The control of animal ectoparasites is an ongoing challenge. For example, numerous strains of ticks have developed resistance to a wide range of pesticides such as arsenic, hexachlorohexane, camphechlor, DDT, pyrethrines, carbamates and organophosphorous compounds despite the fact that these compounds have varied modes of action and several distinct primary sites of attack in the ectoparasite. It is therefore generally accepted that it is highly desirable to develop and commercialize additional active agents with new modes of action for ectoparasite control.

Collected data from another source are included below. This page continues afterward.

-- ==== Sys2Proof/Machine/Time.lean ====
section
/-! DEFINITION. The time base (14): steps, the servo, the PTP port's states, and the register words of TIM. -/
namespace Sys2Proof.Machine
open Sys2Proof

/-! ## Configuration in force (14 R438) -/

def ptpAddr : Nat := 0x05000008
def servoAddr : Nat := 0x05000010
def State.ptpEN (s : State) : Bool := bit (s.reg ptpAddr) 0
def State.ptpP2P (s : State) : Bool := bit (s.reg ptpAddr) 1
def State.ptpPORT (s : State) : Nat := s.rf ptpAddr 6 4
/-- INGRESS of the port in use, in units of 2^-16 ns (14 R427).
[log 116: DEDUCED] -/
def State.latIn (s : State) : Int := signedN 16 (s.rf (0x05000100 + 8 * s.ptpPORT) 15 0) * 4096
/-- EGRESS of the port in use, in units of 2^-16 ns (14 R427).
[log 116: DEDUCED] -/
def State.latOut (s : State) : Int := signedN 16 (s.rf (0x05000100 + 8 * s.ptpPORT) 31 16) * 4096
def State.asym (s : State) : Int := signedN 32 (s.rf 0x05000070 31 0)

/-- 2^k s in quanta. -/
def secPow (k : Int) : Nat := if 0 ≤ k then 1000 * qMs * 2 ^ k.toNat else 1000 * qMs / 2 ^ (-k).toNat

/-- The largest RATE (14 R421): ±500 ppm. -/
def rateMax : Int := 549755813

/-- Units of device time in 2^−16 ns and in 1 ns. -/
def uFrac : Nat := 5 * 2 ^ 22
def uNs : Nat := 5 * 2 ^ 38

/-- Device time in 2^−16 ns. -/
def State.devF (s : State) : Nat := s.tim.t / uFrac

/-! ## Steps (14 R422, R432) -/

/-- Records of the present tick stamped anew: those with stamp `old` carry the time of now (14 R434, R435). -/
def State.restampTick (s : State) (old : Word) : State :=
  { s with sess := s.sess.map (fun x =>
      let k := x.evq.held.length - x.evq.fresh
      { x with evq := { x.evq with held := x.evq.held.take k ++ (x.evq.held.drop k).map (fun r =>
          if r.time = old then { r with time := s.stamp } else r) } }) }

/-- Device time stepped by d, in 2^−16 ns: TIME_STEP with the exact step, to session n where its request made it. Events of the
tick carry the new time.
[log 121: DEDUCED] -/
def State.stepTime (s : State) (d : Int) (n : Option Nat) : State :=
  let old := s.stamp
  let s := (s.modTim (fun t => { t with
    t := ((t.t : Int) + d * uFrac).toNat, steps := satAdd 16 t.steps 1 })).restampTick old
  s.postMem n (s.ev 2 0x0C01 0 none (wdI d))

/-- TIM.SETSEC and TIM.SETNS written by session n.
[log 121: DEDUCED] -/
def State.wrSetSec (s : State) (n : Nat) (v : Word) : State × Nat :=
  s.ifRight (s.isSteward n) n 0 (fun s => (s.modTim (fun t => { t with setSec := bits v 47 0 }), 0))
/-- A write of TIM.SETNS by session n: device time is set by hand (14 R432).
[log 121: DEDUCED] -/
def State.wrSetNs (s : State) (n : Nat) (v : Word) : State × Nat :=
  let ns := bits v 31 0
  if s.ptpEN || 1000000000 ≤ ns || !s.isSteward n then s.refuse n 0x0C06 0
  else
    let target := (s.tim.setSec * 1000000000 + ns) * 65536
    let d : Int := (target : Int) - s.devF
    let s := s.stepTime d (some n)
    (s.modTim (fun t => { t with t := target * uFrac }), 0)

/-- TIM.NOWNS of this tick (14 R424). -/
def State.nowNs (s : State) : Word := wd (s.devF % (1000000000 * 65536))

/-- NOWSEC_READ: the nanoseconds of the same tick are latched.
[log 119: DEDUCED] -/
def State.nowSecRead (s : State) : State := s.modTim (fun t => { t with nowLatch := some s.nowNs })

/-! ## Port states (14 R430, R431) -/

/-- A record of the PTP port. -/
def State.timPost (s : State) (code : Nat) : State := s.postAll (s.ev 2 code 0)

/-- HOLDOVER entered: RATE stays and the clock free-runs. -/
def State.holdover (s : State) : State :=
  if s.tim.st == .uncalibrated || s.tim.st == .slave then
    (s.modTim (fun t => { t with
      st := .holdover, locks := 0, holds := satAdd 16 t.holds 1, holdSince := some s.now })).timPost 0x0C03
  else s

/-- Seconds of the holdover in progress. -/
def State.holdSecs (s : State) : Nat := match s.tim.holdSince with | some t => (s.now - t) / (1000 * qMs) | none => 0

/-- HOLDOVER left. -/
def State.holdEnd (s : State) : State :=
  s.modTim (fun t => { t with
    st := .uncalibrated, locks := 0, holdSince := none, holdLast := sat 32 s.holdSecs, holdAll := satAdd 32 t.holdAll s.holdSecs })

/-- An offset decides the port's state: 16 in a row within ±LOCKTH lock it; one outside unlocks it.
[log 117: DEDUCED] -/
def State.lockStep (s : State) (o : Int) : State :=
  let s := s.when (s.tim.st == .holdover) State.holdEnd
  let inside : Bool := decide (o.natAbs ≤ s.rf servoAddr 39 24 * 65536)
  let k := if inside then s.tim.locks + 1 else 0
  if !inside then s.modTim (fun t => { t with locks := 0, st := .uncalibrated })
  else if s.tim.st == .uncalibrated && 16 ≤ k then (s.modTim (fun t => { t with locks := k, st := .slave })).timPost 0x0C02
  else s.modTim (fun t => { t with locks := min 16 k })

/-! ## The servo (14 R429) -/

/-- The fractional rate y·2^40 for X = o·2^−kp + i in 2^−31 ns and interval 2^k s, rounded.
[log 117: DEDUCED] -/
def servoRate (X : Int) (k : Int) : Int :=
  let num := -X * 2 ^ 9 * (if k < 0 then 2 ^ (-k).toNat else 1)
  let den : Int := 1000000000 * (if 0 ≤ k then 2 ^ k.toNat else 1)
  (2 * num + den) / (2 * den)

/-- A new RATE: clamped, with RATE_LIMIT at most once per second; it reaches LCLK 8 ticks later.
[log 117: DEDUCED; log 118: DEDUCED] -/
def State.setRate (s : State) (r : Int) (force : Bool) : State :=
  let c := max (-rateMax) (min rateMax r)
  let s := s.modTim (fun t => { t with rateNext := c, rateAt := s.ticks + 8 })
  let recent := match s.tim.rateLimitAt with | some t => !s.due t (1000 * qMs) | none => false
  if (c ≠ r || force) && !recent then (s.modTim (fun t => { t with rateLimitAt := some s.now })).timPost 0x0C05 else s
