/-- The due commits of sequencer q at a boundary of line n, in the order of their sessions (12 R373, R385).
[log 100: DESIGN CHOICE] -/
def State.boundary (s : State) (q line : Nat) : State :=
  s.each (List.range 256) (fun s n => match (s.ses n).req with
    | some r => if r.seq = q && r.line ≤ line && s.setReady n then s.commitDo n line true else s
    | none => s)

/-- A commit of session n on a sequencer without an open swath, in the tick in which its set is ready (02 R48).
[log 100: DESIGN CHOICE] -/
def State.commitIdle (s : State) (n : Nat) : State :=
  match (s.ses n).req with
  | some r => if !s.swOpen r.seq && s.setReady n then s.commitDo n (vget s.seq r.seq).ln false else s
  | none => s

/-- The sets of sessions up to n that are ready without an open swath commit, the lower session first (12 R385). -/
def State.commitReady (s : State) (n : Nat) : State := s.each (List.range (n + 1)) State.commitIdle

/-- COMMIT_TIMEOUT (12 R376): CTO ms after acceptance; a commit point in the same tick wins.
[log 100: DESIGN CHOICE] -/
def State.commitTimeout (s : State) (n : Nat) : State :=
  let s := s.commitReady n
  let cto := s.rf 0x00100018 15 0
  match (s.ses n).req with
  | some r => if cto ≠ 0 && s.due r.at_ (cto * qMs) then s.dropReq n 3 0x0116 else s
  | none => s

/-- CATCHUP_DONE (12 R375): the staged bank of unit u holds the live bank again.
[log 105: DEDUCED] -/
def State.catchupDone (s : State) (u : Nat) : State :=
  s.modMgt (fun m => { m with catchups := m.catchups.filter (fun c => c.unit != u) })

/-! ## Staging and discarding (12 R366-R369, R382) -/

/-- The word at `a` as session n staged it, else the value in force (00 R7). -/
def State.stagedBy (s : State) (n a : Nat) : Word :=
  let g := (s.ses n).stage
  if (g.units ++ g.sealedUnits).contains (unitAt a) then s.stagedReg a else s.reg a

/-- The code of a refused staging write of unit u (18 R508): an axis has its own (10 R324). -/
def stageCode (u : Nat) : Nat := if 84 ≤ u && u < 92 then 0x0804 else 0x0102

/-- The class or claim that staging unit u asks for (12 R365). -/
def State.mayStage (s : State) (n u : Nat) : Bool :=
  if u < 80 || (84 ≤ u && u < 96) then s.holds n u else s.maint n

/-- A unit that its first staging write holds (12 R366). -/
def holdUnit (u : Nat) : Bool := (80 ≤ u && u < 84) || 96 ≤ u

/-- Session n's staged set is marked OVERFLOW; its first refused write posts the one record (12 R367). -/
def State.overflowed (s : State) (n : Nat) : State :=
  let s := s.when (!(s.ses n).stage.overflowPosted) (fun s => s.postErr n 0x0117 n)
  s.modSess n (fun x => { x with stage := { x.stage with overflow := true, overflowPosted := true } })

/-- A staging write of the bytes selected by `mask` of the word at `a` by session n: its code, 0 where it is staged.
[log 106: DEDUCED] -/
def State.stageWord (s : State) (n a : Nat) (mask v : Nat) : State × Nat :=
  match regAt a with
  | none => (s, 0)
  | some r =>
    let u := r.unit a
    let g := (s.ses n).stage
    if !s.mayStage n u then s.refuse n (stageCode u) (if 84 ≤ u && u < 92 then u - 84 else u)
    else if (match vget s.mgt.holds u with | some m => m != n | none => false) then s.refuse n 0x0113 u
    else if g.sealedUnits.contains u then s.refuse n 0x0114 u
    else
      let fresh := !r.table && (s.mgt.staged.find a).isNone
      if fresh && (512 ≤ s.entries n || 2048 ≤ s.shadowUsed) then (s.overflowed n, 0x0117)
      else
        let w := (s.stagedBy n a).toNat
        let m := mask &&& r.wmask a
        let new := wd ((w - (w &&& m)) + (v &&& m))
        let s := s.modMgt (fun x => { x with
          staged := x.staged.put a new, badTab := x.badTab.filter (· != (a, true)),
          holds := if holdUnit u then vset x.holds u (some n) else x.holds })
        ((s.flipStaged a).modSess n (fun x => { x with stage := { x.stage with units := addOnce u x.stage.units } }), 0)

/-- STAGE_DISCARD (12 R368): the units outside a sealed set. -/
def State.stageDiscard (s : State) (n : Nat) : State :=
  (s.dropUnits (s.ses n).stage.units).modSess n (fun x => { x with
    stage := { x.stage with units := [], overflow := false, overflowPosted := false } })

/-- Read words (12 R387, R388). -/
def State.stageStat (s : State) (n : Nat) : Word :=
  let g := (s.ses n).stage
  let us := g.units ++ g.sealedUnits
  fields [(0, 7, us.length), (8, 10, s.entries n), (20, 1, b1 g.overflow), (21, 1, b1 g.isSealed),
    (22, 1, b1 (us.any (fun u => s.mgt.catchups.any (fun c => c.unit == u))))]

/-! ## Commands -/

def execCatchupDone (e : Env) (u : Fin 101) (s : State) : Host.Outcome State Fault Refusal := .next ((s.arrive e).catchupDone u)

end Sys2Proof.Machine
end

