/-- READ_POINT: due commits first (12 R373), then every port of the swath in turn.
[log 31: DEDUCED] -/
def State.readPoint (s : State) (q : Nat) : State :=
  match s.readDue q with
  | none => s
  | some n =>
    let s := (s.boundary q n).healthNow
    let x := vget s.seq q
    match x.lnq.head? with
    | none => s
    | some ent =>
      let u := runStep x.underrun false n s.stamp
      let s := (s.modSeq q (fun x => { x with readLn := some n, underrun := u.1 })).postRun u.2 0x0309 (uSeq q) q q
      let s := s.each x.swPorts (fun s p => (s.noteRead p).modRing p (fun r => { r with readDone := some n }))
      let r := x.live.foldl (fun (acc : State × Bool × Bool) p =>
        let a := acc.1.readPort q n ent p
        (a.1, acc.2.1 || a.2.1, acc.2.2 || a.2.2)) (s, false, false)
      let s := r.1
      if r.2.1 then s.modSeq q (fun x => { x with nLate := x.nLate + 1, otherLn := some n })
      else if r.2.2 || (ent.kind != .blank && !x.gone.isEmpty) then s.noteOther q n
      else s

/-! ## The placer (05 R155-R160, 06 R175) -/

/-- Where a boundary stands against a sample: not reached; reached, with the fire instant; or passed by more than one count. -/
inductive Reach where
  | ahead
  | hit (fire : Nat)
  | late
deriving DecidableEq, Repr, Inhabited

/-- Ticks from an edge at the pins to its line event, and to its fire symbol on the pins (05 R163).
[log 34: DEDUCED] -/
def decideTicks : Nat := 17
/-- Interpolation applies (05 R158). -/
def Seq.interp (x : Seq) (m : Sample) : Bool := !m.ssi && m.moving && m.back == x.swBack && !x.swNoInterp

/-- How far a sample stands past the boundary of the k-th line after F with row delay d, in 2^−40 counts (05 R155, 06 R175).
[log 38: DEDUCED] -/
def Seq.past (x : Seq) (m : Sample) (k d : Nat) : Int :=
  let sg : Int := if x.swBack then -1 else 1
  sg * ((m.count - x.swP0) * 2 ^ 40) - (k * x.swPitch * 256 + d * x.swPitch : Nat)

/-- The rules of R157 and R158 for that boundary; `first` says that SSI has not yet taken a line from this frame (R160).
[log 38: DEDUCED] -/
def Seq.reach (x : Seq) (m : Sample) (k d : Nat) (first : Bool) : Reach :=
  let e := x.past m k d
  if 0 ≤ e then
    if m.ssi then (if first then .hit m.fixed else .late)
    else if 2 ^ 40 < e then .late else .hit m.fixed
  else if x.interp m && -e < 2 ^ 40 then
    .hit (m.fixed + qTick * roundDiv (5 * ((-e).toNat / 256) * m.period) (4 * 2 ^ 32))
  else .ahead

/-- One line taken from the line queue (02 R39, R47): LNQ_LOW where an entry leaves and the occupancy falls to LNQLOW. -/
def State.consume (s : State) (q : Nat) : State :=
  match (vget s.seq q).lnq with
  | [] => s
  | e :: l =>
    if 1 < e.left then s.modSeq q (fun x => { x with lnq := { e with left := e.left - 1 } :: l })
    else
      let s := s.modSeq q (fun x => { x with lnq := l })
      if l.length = s.rf (0x01000100 + 8 * q) 19 16 then s.setEv q 0x400 else s

/-- Line n is an UNDERRUN line (02 R40; 04 R107): no port reads it. -/
def State.underrunLine (s : State) (q n : Nat) : State :=
  let s := s.boundary q n
  let x := vget s.seq q
  let u := runStep x.underrun true n s.stamp
  let s := (s.modSeq q (fun x => { x with underrun := u.1, nUnder := x.nUnder + 1, otherLn := some n })).postRun u.2 0x0309 (uSeq q) q q
  s.each x.live (fun s p =>
    ((s.lateStep q p n false).scaleStep q p n false false).keepLine p n false false)

/-- OVERRUN and OVERSPEED of line n (05 R157, R159, R170).
[log 40: DEDUCED] -/
def State.speedStep (s : State) (q n : Nat) (late speed : Bool) : State :=
  let pl := vget s.place q
  let a := runStep pl.overRun late n s.stamp
  let b := runStep pl.speedRun speed n s.stamp
  let s := s.modPlace q (fun p => { p with
    overRun := a.1, speedRun := b.1, overrun := p.overrun + b1 late, overspeed := p.overspeed + b1 speed })
  let s := (s.postRun a.2 0x0705 (uSeq q) q q).postRun b.2 0x0706 (uSeq q) q q
  if late || speed then s.noteOther q n else s

/-- What the next line event of q would change, as it stands, kept for an abort in this tick (02 R42). -/
def State.saveLines (s : State) (q : Nat) : State :=
  let x := vget s.seq q
  let pl := vget s.place q
  if (match x.lineUndo with | some u => s.sameTick u.at_ | none => false) then s
  else s.modSeq q (fun x => { x with lineUndo := some {
    at_ := s.now, lnq := x.lnq, ln := x.ln, nEvents := x.nEvents, nUnder := x.nUnder, nLate := x.nLate, nOther := x.nOther,
    otherLn := x.otherLn, lastStamp := x.lastStamp, underrun := x.underrun, overRun := pl.overRun, speedRun := pl.speedRun,
    overrun := pl.overrun, overspeed := pl.overspeed, lastFire := pl.lastFire,
    rings := x.swPorts.map (fun p => (p, vget s.ring p)) } })

/-- The line event of the next line of q (02 R39; 05 R157-R161): `over` for FIRE-BLANK as overrun, `gap` for FIRE-BLANK
as a feed gap (05 R162), `fire` the instant of row trigger 0, `at_` when it is decided.
[log 32: DEDUCED] -/
def State.lineEvent (s : State) (q at_ fire : Nat) (late gap : Bool) : State :=
  let n := (vget s.seq q).nextLine % 2 ^ 32
  let s := (if (vget s.seq q).lnq.isEmpty then s else s.readPoint q).saveLines q
  let empty := (vget s.seq q).lnq.isEmpty
  let s := if empty then s.underrunLine q n else s
  let kind : LnKind := match (vget s.seq q).lnq.head? with | some e => e.kind | none => .blank
  let s := s.consume q
  let x := vget s.seq q
  let speed : Bool := match (vget s.place q).lastFire with
    | some t => fire < t + x.swMinPer * qTick
    | none => false
  let s := s.speedStep q n late speed
  let s := if gap then s.noteOther q n else s
  let d : Sched := { line := n, kind := kind, blank := late || gap || speed || empty || s.doubtful q at_, fireAt := fire,
                     counted := (vget s.seq q).otherLn == some n, at_ := s.now }
  let s := s.modPlace q (fun p => { p with lastFire := some fire, sched := p.sched ++ [d] })
  let s := (s.modSeq q (fun x => { x with ln := n, nEvents := x.nEvents + 1 })).restamp q n fire
  s.each x.swPorts (fun s p => s.modRing p (fun r => { r with
    base := (n + 1) % 2 ^ 32, slots := SMap.del r.slots (n % 256), readDone := none }))

/-- The lines that a sample reaches, in order (05 R157); at most `fuel`. `gap` says that the count moved in a gap. -/
def State.placeLines (s : State) (q : Nat) (m : Sample) (gap : Bool) : Nat → Bool → State
  | 0, _ => s
  | fuel + 1, first =>
    let x := vget s.seq q
    if x.swst != .opened then s
    else match x.reach m x.nEvents 0 first with
      | .ahead => s
      | .hit t =>
        let held := gap && 0 ≤ x.past m x.nEvents 0
        let t := if gap then max t (s.now + fireTicks * qTick) else t
        (s.lineEvent q (m.at_ + decideTicks * qTick) t false held).placeLines q m gap fuel false
      | .late =>
        let t := if gap then s.now + fireTicks * qTick else m.fixed
        (s.lineEvent q (m.at_ + decideTicks * qTick) t (!gap) gap).placeLines q m gap fuel false

/-- How many lines of the swath lie up to a sample, and one more. -/
def Seq.fuel (x : Seq) (m : Sample) : Nat :=
  let c := x.past m 0 0
  if x.swPitch = 0 || c < 0 then 2 else c.toNat / (x.swPitch * 256) + 2 - x.nEvents

/-- What is kept of line n for port p. -/
def FirePort.line? (f : FirePort) (n : Nat) : Option PortLine := f.lines.find? (fun l => l.line == n)

/-- Row triggers of the port's line n; one where none is kept. -/
def State.rowsOf (s : State) (p n : Nat) : Nat := match (vget s.fp p).line? n with | some l => l.rt | none => 1
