-- ==== Sys2Proof/Machine/Driving.lean ====
section
/-! DEFINITION. The motion and camera instructions of Ramest (03 R70, R91-R93). -/
namespace Sys2Proof.Machine
open Sys2Proof

/-- A motion instruction on an axis (03 R67, R70, R91): the axis claim, then the motion block's answer in T. The axis
counts as commanded by the context and the sequencer.
[log 19: DEDUCED] -/
def State.drive (s : State) (q c a : Nat) (x : Ctx) (op : MotOp) : Effect :=
  if !s.holds x.session (uAx a) then .fault 0x0308
  else
    let s := s.modCtx q c (fun y => { y with axes := addOnce a y.axes })
    let s := s.modSeq q (fun y => { y with moved := addOnce a y.moved })
    let r := s.motion a x.session op (some q)
    .next (r.1.modCtx q c (fun y => { y with t := r.2 != 0 }))

/-- `move`: |gA| is below 2^40. -/
def stepMove (s : State) (q c : Nat) (x : Ctx) (i : Ram) : Effect :=
  let v := x.rdI i.a
  if 2 ^ 40 ≤ v.natAbs then .fault 0x0302 else s.drive q c i.imm x (.move (i.flag 0) v)

/-- `vel`: gA[63:32] is 0. -/
def stepVel (s : State) (q c : Nat) (x : Ctx) (i : Ram) : Effect :=
  let v := (x.rd i.a).toNat
  if 2 ^ 32 ≤ v then .fault 0x0302 else s.drive q c i.imm x (.vel v)

/-- `acc`: gA[63:32] is 0. -/
def stepAcc (s : State) (q c : Nat) (x : Ctx) (i : Ram) : Effect :=
  let v := (x.rd i.a).toNat
  if 2 ^ 32 ≤ v then .fault 0x0302 else s.drive q c i.imm x (.acc v)

/-- `stop`. -/
def stepStop (s : State) (q c : Nat) (x : Ctx) (i : Ram) : Effect := s.drive q c i.imm x .stop

/-- `home`: sequence IMM[5:4]. -/
def stepHome (s : State) (q c : Nat) (x : Ctx) (i : Ram) : Effect := s.drive q c (i.imm % 8) x (.home (i.imm / 16))

/-- `camtrig` (03 R92; 08 R255, R259): a refusal sets T and posts CAM_REFUSED. -/
def stepCamtrig (s : State) (q c : Nat) (x : Ctx) (i : Ram) : Effect :=
  let k := i.imm
  if !s.holds x.session (uCam k) then .fault 0x0308
  else
    let src : TrigSrc := .program q c
    let d := s.trigRefusal k src
    let s := if d ≠ 0 then s.camPost k src 0x0904 (wd d) else s.trigAccept k src q
    .next (s.modCtx q c (fun y => { y with t := d != 0 }))

/-- `camset` (03 R93; 08 R261): the generation assigned goes to gB. -/
def stepCamset (s : State) (q c : Nat) (x : Ctx) (i : Ram) : Effect :=
  let k := i.imm
  let v := (x.rd i.a).toNat
  if 256 ≤ v then .fault 0x0302
  else if !s.holds x.session (uCam k) then .fault 0x0308
  else if (vget s.cam k).pend.isSome then
    .next ((s.camPost k (.program q c) 0x0904 2).modCtx q c (fun y => { y with t := true }))
  else
    let s := s.setAccept k v (.program q c)
    .next (s.modCtx q c (fun y => { y.wr i.b (wd (vget s.cam k).lastGen) with t := false }))

/-- MOVE (03 R91). -/
def execMove (e : Env) (q : Fin 16) (s : State) : Host.Outcome State Fault Refusal :=
  .next ((s.arrive e).ramest q 0x40 false (takes 4) (fun i => i.only 1 true false 7) (fun s c => stepMove s q c))
/-- VEL (03 R91). -/
def execVel (e : Env) (q : Fin 16) (s : State) : Host.Outcome State Fault Refusal :=
  .next ((s.arrive e).ramest q 0x41 false (takes 4) (fun i => i.only 0 true false 7) (fun s c => stepVel s q c))
/-- ACC (03 R91). -/
def execAcc (e : Env) (q : Fin 16) (s : State) : Host.Outcome State Fault Refusal :=
  .next ((s.arrive e).ramest q 0x42 false (takes 4) (fun i => i.only 0 true false 7) (fun s c => stepAcc s q c))
/-- STOP (03 R91). -/
def execStop (e : Env) (q : Fin 16) (s : State) : Host.Outcome State Fault Refusal :=
  .next ((s.arrive e).ramest q 0x43 false (takes 4) (fun i => i.only 0 false false 7) (fun s c => stepStop s q c))
/-- HOME (03 R91). -/
def execHome (e : Env) (q : Fin 16) (s : State) : Host.Outcome State Fault Refusal :=
  .next ((s.arrive e).ramest q 0x44 false (takes 4) (fun i => i.only 0 false false 0x37) (fun s c => stepHome s q c))
/-- CAMTRIG (03 R92). -/
def execCamtrig (e : Env) (q : Fin 16) (s : State) : Host.Outcome State Fault Refusal :=
  .next ((s.arrive e).ramest q 0x50 true (takes 2) (fun i => i.only 0 false false 3) (fun s c => stepCamtrig s q c))
/-- CAMSET (03 R93). -/
def execCamset (e : Env) (q : Fin 16) (s : State) : Host.Outcome State Fault Refusal :=
  .next ((s.arrive e).ramest q 0x51 true (takes 4) (fun i => i.only 0 true true 3) (fun s c => stepCamset s q c))

end Sys2Proof.Machine
end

Compounds harboring a quinazole, pyrazole or pyrimidine core are well known for their fungicidal, insecticidal and miticidal use in the crop chemistry applications (e.g., U.S. Pat. No. 5,411,963). However several reports have indicated that fenazaquin and tebufenpyrad have limited spectrum of activity against insect pests as well as relatively low toxicity to beneficial mite species under normal use (Pest Manag Sci 2005 61(2):103-10).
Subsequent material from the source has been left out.